Mission Statement

In classical sacrifices, the people get the good bits, and the gods get the refuse, the bits that would get thrown out otherwise.

Not our God. Leviticus (particularly Leviticus 3) describes the sacrifices that our LORD demanded from His people of Israel. God gets the kidneys, the tail, and all the fat. He gets the prime steak, He gets the best.

Today we do not literally give sacrifices of animals. For us the ultimate sacrifice has been made through our Lord, Christ Jesus. But should always be our ambition to do the same thing - to offer God the best of what we have, to offer Him the fat, and not the smoke and bones.

Monday, 1 February 2010

Using Your Gifts

I've been thinking about how we as Christians are expected to use the gifts that God has given us. Mostly because of the comments I get when I sing.

You see, I used to be a singer in a famous children's choir. I've sung overseas, including at an audience for the Pope, for royalty, ambassadors, etc. And that was before my voice matured. Now I sing well.
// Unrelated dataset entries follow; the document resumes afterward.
-- ==== Sys2Proof/Laws/Bits.lean ====
section
/-!
SUPPORT. Bit fields of registers and the bytes of numbers: what a read gives after a write.
-/

namespace Sys2Proof.Machine

theorem testBit_getBits {w : Nat} (r : BitVec w) (lo n i : Nat) :
    (getBits r lo n).testBit i = (decide (i < n) && r.getLsbD (lo + i)) := by
  unfold getBits
  rw [Nat.testBit_mod_two_pow, Nat.testBit_shiftRight]
  rfl

theorem getBits_lt {w : Nat} (r : BitVec w) (lo n : Nat) : getBits r lo n < 2 ^ n := by
  unfold getBits
  exact Nat.mod_lt _ (Nat.two_pow_pos n)

theorem getLsbD_setBits {w : Nat} (r : BitVec w) (lo n v i : Nat) (hi : i < w) :
    (setBits r lo n v).getLsbD i = if lo ≤ i ∧ i < lo + n then v.testBit (i - lo) else r.getLsbD i := by
  unfold setBits
  simp only [BitVec.getLsbD_or, BitVec.getLsbD_and, BitVec.getLsbD_not, BitVec.getLsbD_ofNat, Nat.testBit_shiftLeft,
    Nat.testBit_two_pow_sub_one, Nat.testBit_mod_two_pow, hi, decide_true, Bool.true_and]
  by_cases h1 : lo ≤ i
  · by_cases h2 : i < lo + n
    · have h3 : i - lo < n := by omega
      simp [h1, h2, h3]
    · have h3 : ¬ i - lo < n := by omega
      simp [h2, h3]
  · simp [h1]

theorem getBits_setBits_same {w : Nat} (r : BitVec w) (lo n v : Nat) (h : lo + n ≤ w) :
    getBits (setBits r lo n v) lo n = v % 2 ^ n := by
  apply Nat.eq_of_testBit_eq
  intro i
  rw [testBit_getBits, Nat.testBit_mod_two_pow]
  by_cases hi : i < n
  · rw [getLsbD_setBits _ _ _ _ _ (by omega), if_pos (by omega), Nat.add_sub_cancel_left]
  · simp [hi]

theorem getBits_setBits_ne {w : Nat} (r : BitVec w) (lo n v lo' n' : Nat) (h' : lo' + n' ≤ w)
    (hd : lo + n ≤ lo' ∨ lo' + n' ≤ lo) : getBits (setBits r lo n v) lo' n' = getBits r lo' n' := by
  apply Nat.eq_of_testBit_eq
  intro i
  rw [testBit_getBits, testBit_getBits]
  by_cases hi : i < n'
  · rw [getLsbD_setBits _ _ _ _ _ (by omega), if_neg (by omega)]
  · simp [hi]

/-! ## Bytes -/

theorem length_toBytes (n v : Nat) : (toBytes n v).length = n := by simp [toBytes]

theorem ofBytes_lt (l : List Byte) : ofBytes l < 2 ^ (8 * l.length) := by
  induction l with
  | nil => simp [ofBytes]
  | cons b bs ih =>
    have hb : b.toNat < 256 := b.isLt
    simp only [ofBytes, List.length_cons, Nat.mul_add, Nat.pow_add]
    omega

theorem testBit_ofBytes (l : List Byte) (i : Nat) :
    (ofBytes l).testBit i = (l.getD (i / 8) 0).getLsbD (i % 8) := by
  induction l generalizing i with
  | nil => simp [ofBytes]
  | cons b bs ih =>
    have hb : b.toNat < 2 ^ 8 := b.isLt
    have e : ofBytes (b :: bs) = 2 ^ 8 * ofBytes bs + b.toNat := by simp only [ofBytes]; omega
    rw [e, Nat.testBit_two_pow_mul_add _ hb]
    split
    · rename_i hi
      have h0 : i / 8 = 0 := by omega
      have h1 : i % 8 = i := by omega
      rw [h0, h1]
      rfl
    · rename_i hi
      rw [ih]
      have h0 : i / 8 = (i - 8) / 8 + 1 := by omega
      have h1 : i % 8 = (i - 8) % 8 := by omega
      rw [h0, h1]
      rfl

/-- The number that the bytes of a number hold. -/
theorem ofBytes_toBytes (n v : Nat) : ofBytes (toBytes n v) = v % 2 ^ (8 * n) := by
  apply Nat.eq_of_testBit_eq
  intro i
  rw [testBit_ofBytes, Nat.testBit_mod_two_pow]
  by_cases hi : i < 8 * n
  · have h8 : i / 8 < n := by omega
    have e : (toBytes n v).getD (i / 8) 0 = BitVec.ofNat 8 (v >>> (8 * (i / 8))) := by
      simp [toBytes, h8]
    rw [e, BitVec.getLsbD_ofNat, Nat.testBit_shiftRight]
    have h1 : 8 * (i / 8) + i % 8 = i := by omega
    have h2 : i % 8 < 8 := by omega
    simp [h1, h2, hi]
  · have h8 : n ≤ i / 8 := by omega
    have e : (toBytes n v).getD (i / 8) 0 = 0 := by
      simp [toBytes, h8]
    rw [e]
    simp [hi]

end Sys2Proof.Machine
end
And boy do I ever get comments. Both in the world and in the church, people who barely know me, who otherwise would never speak to me, will tell me what a beautiful voice I have and how I should be doing something with it.

This is kinda annoying. They heard me singing. Clearly I'm doing something with my voice.

But it's one thing to hear this at work, or other places in the world. I expect to be told that I should be releasing CDs and singing professionally (and presumably raking in the money) there. The world likes money, it likes fame.

But in the church?

I get told at least once a month that I should be part of the worship team. I was even ASKED to be part of the worship team - even though I'm not a member of JG (which is a requirement for such things). I said no, explaining that I was quite vain enough about my voice.

But seriously, why is it that the only way of "using a gift" is to do so in the most public possible manner?

God looks at the heart. He doesn't look at my voice the way people do. He considers it just as well used if I am singing to calm a crying child as if I am singing in front of thousands - and possibly singing for the child is far more important.

We need to focus on using our gifts the way God wants us to; not on "using" them in the most public manner possible.